● **Exercise objective**
From the records below, transcribe exactly the lines that begin at the line with "s with lastEdge" and end at the line with "def symNeeds (sym", both included.

□ □ □ □ □

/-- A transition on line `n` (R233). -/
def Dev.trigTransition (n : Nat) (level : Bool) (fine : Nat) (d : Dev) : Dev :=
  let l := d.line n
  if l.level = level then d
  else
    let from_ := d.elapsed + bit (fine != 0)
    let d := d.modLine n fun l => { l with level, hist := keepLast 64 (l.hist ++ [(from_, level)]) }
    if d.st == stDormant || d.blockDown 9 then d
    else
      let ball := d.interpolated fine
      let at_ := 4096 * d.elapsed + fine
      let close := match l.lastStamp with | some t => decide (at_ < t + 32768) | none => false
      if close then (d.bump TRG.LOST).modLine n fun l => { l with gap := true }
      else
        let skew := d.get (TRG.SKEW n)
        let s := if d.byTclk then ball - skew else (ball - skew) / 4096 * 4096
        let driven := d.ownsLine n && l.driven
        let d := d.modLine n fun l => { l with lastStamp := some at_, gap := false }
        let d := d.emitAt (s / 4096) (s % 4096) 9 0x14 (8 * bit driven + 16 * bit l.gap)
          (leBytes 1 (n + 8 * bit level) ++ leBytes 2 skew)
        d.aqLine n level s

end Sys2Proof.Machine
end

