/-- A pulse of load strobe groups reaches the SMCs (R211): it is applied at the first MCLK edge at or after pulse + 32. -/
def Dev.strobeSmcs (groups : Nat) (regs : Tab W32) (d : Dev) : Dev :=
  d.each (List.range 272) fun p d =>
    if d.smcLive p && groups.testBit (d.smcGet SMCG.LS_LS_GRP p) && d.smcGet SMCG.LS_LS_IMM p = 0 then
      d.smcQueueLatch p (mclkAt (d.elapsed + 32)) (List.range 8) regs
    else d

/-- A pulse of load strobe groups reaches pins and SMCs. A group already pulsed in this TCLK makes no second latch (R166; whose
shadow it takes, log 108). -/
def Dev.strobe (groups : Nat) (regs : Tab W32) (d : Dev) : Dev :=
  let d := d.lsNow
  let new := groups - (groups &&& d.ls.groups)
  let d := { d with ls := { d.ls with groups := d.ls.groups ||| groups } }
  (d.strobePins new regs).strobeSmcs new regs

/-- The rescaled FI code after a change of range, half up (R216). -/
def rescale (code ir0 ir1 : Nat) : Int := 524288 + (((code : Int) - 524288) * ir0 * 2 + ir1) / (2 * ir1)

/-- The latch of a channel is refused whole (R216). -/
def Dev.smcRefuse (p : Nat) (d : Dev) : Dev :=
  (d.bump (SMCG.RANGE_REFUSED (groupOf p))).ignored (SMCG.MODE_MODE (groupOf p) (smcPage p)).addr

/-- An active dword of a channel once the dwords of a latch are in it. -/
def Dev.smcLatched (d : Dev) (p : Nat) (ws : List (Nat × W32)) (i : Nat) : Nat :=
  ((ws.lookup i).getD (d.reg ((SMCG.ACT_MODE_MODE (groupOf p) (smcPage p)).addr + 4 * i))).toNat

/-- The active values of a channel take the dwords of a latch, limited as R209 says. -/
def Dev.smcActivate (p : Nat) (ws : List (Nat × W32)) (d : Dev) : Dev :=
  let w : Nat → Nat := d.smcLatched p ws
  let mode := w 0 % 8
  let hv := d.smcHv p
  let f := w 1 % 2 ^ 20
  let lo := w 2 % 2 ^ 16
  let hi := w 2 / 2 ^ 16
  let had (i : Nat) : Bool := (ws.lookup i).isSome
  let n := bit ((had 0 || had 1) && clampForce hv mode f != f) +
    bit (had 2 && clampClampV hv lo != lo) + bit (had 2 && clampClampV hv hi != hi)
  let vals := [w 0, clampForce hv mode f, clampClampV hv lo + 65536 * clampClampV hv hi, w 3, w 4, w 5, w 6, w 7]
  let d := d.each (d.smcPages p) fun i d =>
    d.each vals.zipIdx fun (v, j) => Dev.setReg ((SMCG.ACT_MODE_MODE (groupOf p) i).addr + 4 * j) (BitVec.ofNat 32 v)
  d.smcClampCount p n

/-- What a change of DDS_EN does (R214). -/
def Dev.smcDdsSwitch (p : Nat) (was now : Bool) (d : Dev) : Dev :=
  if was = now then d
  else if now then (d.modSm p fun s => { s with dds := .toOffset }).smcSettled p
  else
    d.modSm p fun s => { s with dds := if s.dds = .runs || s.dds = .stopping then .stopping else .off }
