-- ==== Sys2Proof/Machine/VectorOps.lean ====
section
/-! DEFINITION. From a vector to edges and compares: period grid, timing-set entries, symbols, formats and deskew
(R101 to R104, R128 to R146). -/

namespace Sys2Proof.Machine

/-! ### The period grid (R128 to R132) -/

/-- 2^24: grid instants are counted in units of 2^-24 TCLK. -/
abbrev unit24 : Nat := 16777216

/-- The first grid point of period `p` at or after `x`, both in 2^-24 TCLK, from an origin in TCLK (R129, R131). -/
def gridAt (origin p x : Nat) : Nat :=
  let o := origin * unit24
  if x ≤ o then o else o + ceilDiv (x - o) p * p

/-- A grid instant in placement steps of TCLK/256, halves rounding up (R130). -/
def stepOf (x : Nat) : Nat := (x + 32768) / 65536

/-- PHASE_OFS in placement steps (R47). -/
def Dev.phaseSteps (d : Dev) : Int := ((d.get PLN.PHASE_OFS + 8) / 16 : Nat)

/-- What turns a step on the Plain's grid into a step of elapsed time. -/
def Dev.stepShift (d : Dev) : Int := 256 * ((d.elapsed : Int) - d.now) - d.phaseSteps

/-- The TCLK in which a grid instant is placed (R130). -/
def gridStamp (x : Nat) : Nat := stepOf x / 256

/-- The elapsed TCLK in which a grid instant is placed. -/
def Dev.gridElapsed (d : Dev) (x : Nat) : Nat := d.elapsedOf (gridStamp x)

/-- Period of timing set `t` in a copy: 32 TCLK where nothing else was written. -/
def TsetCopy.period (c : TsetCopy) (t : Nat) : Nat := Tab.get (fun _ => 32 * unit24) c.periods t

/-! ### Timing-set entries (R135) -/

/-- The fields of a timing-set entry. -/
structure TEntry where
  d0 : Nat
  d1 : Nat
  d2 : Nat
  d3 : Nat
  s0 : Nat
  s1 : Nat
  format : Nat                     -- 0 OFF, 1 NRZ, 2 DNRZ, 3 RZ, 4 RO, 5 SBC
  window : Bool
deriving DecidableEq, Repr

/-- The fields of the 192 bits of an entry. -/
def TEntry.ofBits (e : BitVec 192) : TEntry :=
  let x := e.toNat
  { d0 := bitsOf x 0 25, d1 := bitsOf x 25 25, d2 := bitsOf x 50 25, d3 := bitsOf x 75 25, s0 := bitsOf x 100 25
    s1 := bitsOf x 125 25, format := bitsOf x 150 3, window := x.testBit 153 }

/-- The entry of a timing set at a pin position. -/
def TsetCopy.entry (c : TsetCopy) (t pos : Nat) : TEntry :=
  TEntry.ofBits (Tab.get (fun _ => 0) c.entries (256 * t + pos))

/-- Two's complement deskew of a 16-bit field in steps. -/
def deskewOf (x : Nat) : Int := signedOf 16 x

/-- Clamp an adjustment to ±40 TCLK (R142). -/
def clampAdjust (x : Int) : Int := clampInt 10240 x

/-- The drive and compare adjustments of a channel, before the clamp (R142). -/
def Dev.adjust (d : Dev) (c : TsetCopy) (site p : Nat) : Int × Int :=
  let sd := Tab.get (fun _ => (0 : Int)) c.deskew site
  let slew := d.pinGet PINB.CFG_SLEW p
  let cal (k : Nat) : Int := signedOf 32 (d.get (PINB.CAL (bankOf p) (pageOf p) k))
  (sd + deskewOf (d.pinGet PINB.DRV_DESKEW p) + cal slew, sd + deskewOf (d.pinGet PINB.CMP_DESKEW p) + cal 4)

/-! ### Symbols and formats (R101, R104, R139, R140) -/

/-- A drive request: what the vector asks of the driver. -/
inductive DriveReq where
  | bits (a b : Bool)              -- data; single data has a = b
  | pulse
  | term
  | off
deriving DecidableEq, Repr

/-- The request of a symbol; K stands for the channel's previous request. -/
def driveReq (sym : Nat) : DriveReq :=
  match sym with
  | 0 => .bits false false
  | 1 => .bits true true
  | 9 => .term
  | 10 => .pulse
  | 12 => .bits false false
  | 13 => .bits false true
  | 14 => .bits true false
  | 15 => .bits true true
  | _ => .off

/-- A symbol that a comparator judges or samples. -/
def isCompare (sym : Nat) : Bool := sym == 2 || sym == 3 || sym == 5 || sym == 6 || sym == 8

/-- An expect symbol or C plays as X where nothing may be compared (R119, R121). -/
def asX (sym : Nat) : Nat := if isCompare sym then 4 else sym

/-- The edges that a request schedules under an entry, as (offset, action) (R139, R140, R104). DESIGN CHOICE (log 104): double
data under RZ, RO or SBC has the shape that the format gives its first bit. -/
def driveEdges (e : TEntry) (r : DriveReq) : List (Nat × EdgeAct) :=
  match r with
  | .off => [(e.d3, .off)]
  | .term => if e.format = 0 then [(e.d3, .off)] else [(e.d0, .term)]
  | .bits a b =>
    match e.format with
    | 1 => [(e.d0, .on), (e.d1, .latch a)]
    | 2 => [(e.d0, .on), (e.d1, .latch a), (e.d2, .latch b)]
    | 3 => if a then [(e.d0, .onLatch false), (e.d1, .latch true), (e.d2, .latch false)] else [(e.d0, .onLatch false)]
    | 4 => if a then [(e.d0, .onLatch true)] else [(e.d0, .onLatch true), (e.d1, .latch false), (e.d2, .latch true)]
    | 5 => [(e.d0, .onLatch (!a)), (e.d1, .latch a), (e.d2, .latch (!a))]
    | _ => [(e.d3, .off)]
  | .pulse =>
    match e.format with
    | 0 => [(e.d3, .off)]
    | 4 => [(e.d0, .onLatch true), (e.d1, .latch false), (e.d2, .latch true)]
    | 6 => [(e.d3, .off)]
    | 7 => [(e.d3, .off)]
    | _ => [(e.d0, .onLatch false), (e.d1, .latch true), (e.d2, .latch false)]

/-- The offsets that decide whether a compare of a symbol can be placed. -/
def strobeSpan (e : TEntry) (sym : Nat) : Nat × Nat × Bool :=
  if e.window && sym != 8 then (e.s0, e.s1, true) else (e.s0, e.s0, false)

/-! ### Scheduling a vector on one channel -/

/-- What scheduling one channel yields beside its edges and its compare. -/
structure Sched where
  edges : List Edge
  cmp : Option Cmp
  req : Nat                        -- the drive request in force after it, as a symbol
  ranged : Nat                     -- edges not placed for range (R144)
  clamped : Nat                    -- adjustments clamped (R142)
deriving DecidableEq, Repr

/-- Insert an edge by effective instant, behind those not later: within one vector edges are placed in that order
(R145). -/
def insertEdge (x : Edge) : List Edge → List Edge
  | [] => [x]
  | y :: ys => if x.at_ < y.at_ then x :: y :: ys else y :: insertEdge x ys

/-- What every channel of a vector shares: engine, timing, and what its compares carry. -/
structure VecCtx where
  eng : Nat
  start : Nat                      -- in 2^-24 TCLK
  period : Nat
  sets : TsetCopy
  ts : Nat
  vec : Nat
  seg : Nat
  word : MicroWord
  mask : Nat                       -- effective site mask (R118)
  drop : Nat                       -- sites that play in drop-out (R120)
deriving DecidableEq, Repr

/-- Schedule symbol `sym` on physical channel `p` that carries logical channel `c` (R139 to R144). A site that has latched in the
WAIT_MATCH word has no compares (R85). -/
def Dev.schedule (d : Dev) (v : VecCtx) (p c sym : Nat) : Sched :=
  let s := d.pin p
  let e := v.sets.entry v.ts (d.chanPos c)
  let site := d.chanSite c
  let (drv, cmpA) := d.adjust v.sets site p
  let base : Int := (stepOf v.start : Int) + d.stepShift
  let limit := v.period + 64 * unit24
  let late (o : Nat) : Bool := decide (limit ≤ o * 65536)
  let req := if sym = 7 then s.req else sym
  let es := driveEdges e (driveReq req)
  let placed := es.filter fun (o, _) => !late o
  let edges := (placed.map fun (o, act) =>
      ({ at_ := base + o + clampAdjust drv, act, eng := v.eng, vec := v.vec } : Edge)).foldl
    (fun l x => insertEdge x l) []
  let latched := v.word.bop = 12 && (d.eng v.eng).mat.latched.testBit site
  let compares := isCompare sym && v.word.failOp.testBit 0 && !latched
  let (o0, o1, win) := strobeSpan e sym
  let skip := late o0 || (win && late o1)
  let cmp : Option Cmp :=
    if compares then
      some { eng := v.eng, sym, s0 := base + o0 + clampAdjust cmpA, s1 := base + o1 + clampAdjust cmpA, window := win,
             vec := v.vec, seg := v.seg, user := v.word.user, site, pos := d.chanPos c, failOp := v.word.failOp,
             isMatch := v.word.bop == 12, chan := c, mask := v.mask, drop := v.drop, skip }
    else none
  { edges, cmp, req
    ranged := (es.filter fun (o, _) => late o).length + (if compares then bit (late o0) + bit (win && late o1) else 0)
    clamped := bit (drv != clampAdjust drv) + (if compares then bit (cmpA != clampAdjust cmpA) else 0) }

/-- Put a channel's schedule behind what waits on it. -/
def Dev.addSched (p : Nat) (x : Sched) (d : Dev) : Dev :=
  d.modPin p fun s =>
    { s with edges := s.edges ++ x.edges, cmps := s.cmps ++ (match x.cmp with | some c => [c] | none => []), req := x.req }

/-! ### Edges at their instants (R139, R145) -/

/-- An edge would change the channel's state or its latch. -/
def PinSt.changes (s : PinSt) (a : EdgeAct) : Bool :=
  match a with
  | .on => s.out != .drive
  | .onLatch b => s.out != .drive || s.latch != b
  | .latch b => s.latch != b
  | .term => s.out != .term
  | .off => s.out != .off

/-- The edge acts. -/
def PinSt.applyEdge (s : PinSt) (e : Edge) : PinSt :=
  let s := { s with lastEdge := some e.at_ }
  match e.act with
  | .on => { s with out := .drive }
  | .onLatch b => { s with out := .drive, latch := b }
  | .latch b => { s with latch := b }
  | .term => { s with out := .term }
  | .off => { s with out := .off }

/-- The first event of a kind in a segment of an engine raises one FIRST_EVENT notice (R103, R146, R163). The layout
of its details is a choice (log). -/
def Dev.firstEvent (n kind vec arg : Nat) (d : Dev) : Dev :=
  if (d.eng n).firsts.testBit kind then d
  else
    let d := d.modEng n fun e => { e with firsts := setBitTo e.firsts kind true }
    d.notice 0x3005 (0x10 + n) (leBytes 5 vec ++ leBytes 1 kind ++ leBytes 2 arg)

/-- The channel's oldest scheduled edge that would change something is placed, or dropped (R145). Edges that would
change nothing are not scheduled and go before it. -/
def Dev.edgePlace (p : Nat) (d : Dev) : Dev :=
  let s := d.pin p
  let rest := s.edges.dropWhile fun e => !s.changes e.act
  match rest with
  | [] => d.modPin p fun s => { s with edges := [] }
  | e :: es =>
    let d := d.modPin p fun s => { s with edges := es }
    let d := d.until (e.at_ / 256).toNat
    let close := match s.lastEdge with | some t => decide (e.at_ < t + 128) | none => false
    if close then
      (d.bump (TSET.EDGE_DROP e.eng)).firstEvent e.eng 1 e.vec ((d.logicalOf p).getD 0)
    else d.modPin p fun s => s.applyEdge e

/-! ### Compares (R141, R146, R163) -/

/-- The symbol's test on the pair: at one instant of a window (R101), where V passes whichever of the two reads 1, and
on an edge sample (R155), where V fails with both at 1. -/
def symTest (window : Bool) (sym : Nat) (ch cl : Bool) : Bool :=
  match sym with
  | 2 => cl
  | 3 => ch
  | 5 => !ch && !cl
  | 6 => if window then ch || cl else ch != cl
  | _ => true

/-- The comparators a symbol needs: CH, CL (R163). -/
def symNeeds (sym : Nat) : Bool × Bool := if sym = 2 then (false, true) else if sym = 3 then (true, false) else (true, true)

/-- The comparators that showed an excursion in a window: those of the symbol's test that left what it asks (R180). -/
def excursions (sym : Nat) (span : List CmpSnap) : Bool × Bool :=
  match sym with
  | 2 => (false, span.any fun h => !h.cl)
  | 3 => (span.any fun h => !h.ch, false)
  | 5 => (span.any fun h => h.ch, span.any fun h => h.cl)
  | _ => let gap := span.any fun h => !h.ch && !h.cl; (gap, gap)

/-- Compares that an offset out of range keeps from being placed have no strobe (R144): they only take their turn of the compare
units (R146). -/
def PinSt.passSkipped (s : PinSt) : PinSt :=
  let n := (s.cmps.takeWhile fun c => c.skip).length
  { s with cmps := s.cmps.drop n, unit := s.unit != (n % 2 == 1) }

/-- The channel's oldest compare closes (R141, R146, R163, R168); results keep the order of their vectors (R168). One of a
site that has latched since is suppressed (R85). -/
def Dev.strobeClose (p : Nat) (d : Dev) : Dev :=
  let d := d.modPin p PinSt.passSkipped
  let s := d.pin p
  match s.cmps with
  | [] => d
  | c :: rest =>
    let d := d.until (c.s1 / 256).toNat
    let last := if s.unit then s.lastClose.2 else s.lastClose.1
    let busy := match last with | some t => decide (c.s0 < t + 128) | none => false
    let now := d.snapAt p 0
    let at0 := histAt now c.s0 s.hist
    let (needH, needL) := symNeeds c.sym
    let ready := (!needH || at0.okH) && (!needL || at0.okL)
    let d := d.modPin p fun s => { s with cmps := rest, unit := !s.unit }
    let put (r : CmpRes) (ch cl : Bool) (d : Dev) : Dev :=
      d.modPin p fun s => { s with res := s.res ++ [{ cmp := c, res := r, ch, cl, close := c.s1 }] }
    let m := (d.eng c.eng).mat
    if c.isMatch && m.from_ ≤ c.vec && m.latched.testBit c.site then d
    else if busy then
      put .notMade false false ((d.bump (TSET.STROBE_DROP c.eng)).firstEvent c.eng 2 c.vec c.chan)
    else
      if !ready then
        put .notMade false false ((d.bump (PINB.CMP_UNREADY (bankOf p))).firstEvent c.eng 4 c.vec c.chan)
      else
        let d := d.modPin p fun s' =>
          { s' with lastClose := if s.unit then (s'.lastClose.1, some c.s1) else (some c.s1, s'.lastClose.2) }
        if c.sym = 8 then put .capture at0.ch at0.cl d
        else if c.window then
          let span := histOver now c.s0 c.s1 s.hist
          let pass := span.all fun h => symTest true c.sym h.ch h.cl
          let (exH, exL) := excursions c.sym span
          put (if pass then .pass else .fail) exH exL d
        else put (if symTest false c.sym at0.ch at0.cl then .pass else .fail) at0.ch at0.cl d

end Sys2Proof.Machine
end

□ □ □ □ □

● **Completed task**
  let s := { s with lastEdge := some e.at_ }
  match e.act with
  | .on => { s with out := .drive }
  | .onLatch b => { s with out := .drive, latch := b }
  | .latch b => { s with latch := b }
  | .term => { s with out := .term }
  | .off => { s with out := .off }

/-- The first event of a kind in a segment of an engine raises one FIRST_EVENT notice (R103, R146, R163). The layout
of its details is a choice (log). -/
def Dev.firstEvent (n kind vec arg : Nat) (d : Dev) : Dev :=
  if (d.eng n).firsts.testBit kind then d
  else
    let d := d.modEng n fun e => { e with firsts := setBitTo e.firsts kind true }
    d.notice 0x3005 (0x10 + n) (leBytes 5 vec ++ leBytes 1 kind ++ leBytes 2 arg)

/-- The channel's oldest scheduled edge that would change something is placed, or dropped (R145). Edges that would
change nothing are not scheduled and go before it. -/
def Dev.edgePlace (p : Nat) (d : Dev) : Dev :=
  let s := d.pin p
  let rest := s.edges.dropWhile fun e => !s.changes e.act
  match rest with
  | [] => d.modPin p fun s => { s with edges := [] }
  | e :: es =>
    let d := d.modPin p fun s => { s with edges := es }
    let d := d.until (e.at_ / 256).toNat
    let close := match s.lastEdge with | some t => decide (e.at_ < t + 128) | none => false
    if close then
      (d.bump (TSET.EDGE_DROP e.eng)).firstEvent e.eng 1 e.vec ((d.logicalOf p).getD 0)
    else d.modPin p fun s => s.applyEdge e

/-! ### Compares (R141, R146, R163) -/

/-- The symbol's test on the pair: at one instant of a window (R101), where V passes whichever of the two reads 1, and
on an edge sample (R155), where V fails with both at 1. -/
def symTest (window : Bool) (sym : Nat) (ch cl : Bool) : Bool :=
  match sym with
  | 2 => cl
  | 3 => ch
  | 5 => !ch && !cl
  | 6 => if window then ch || cl else ch != cl
  | _ => true

/-- The comparators a symbol needs: CH, CL (R163). -/
def symNeeds (sym : Nat) : Bool × Bool := if sym = 2 then (false, true) else if sym = 3 then (true, false) else (true, true)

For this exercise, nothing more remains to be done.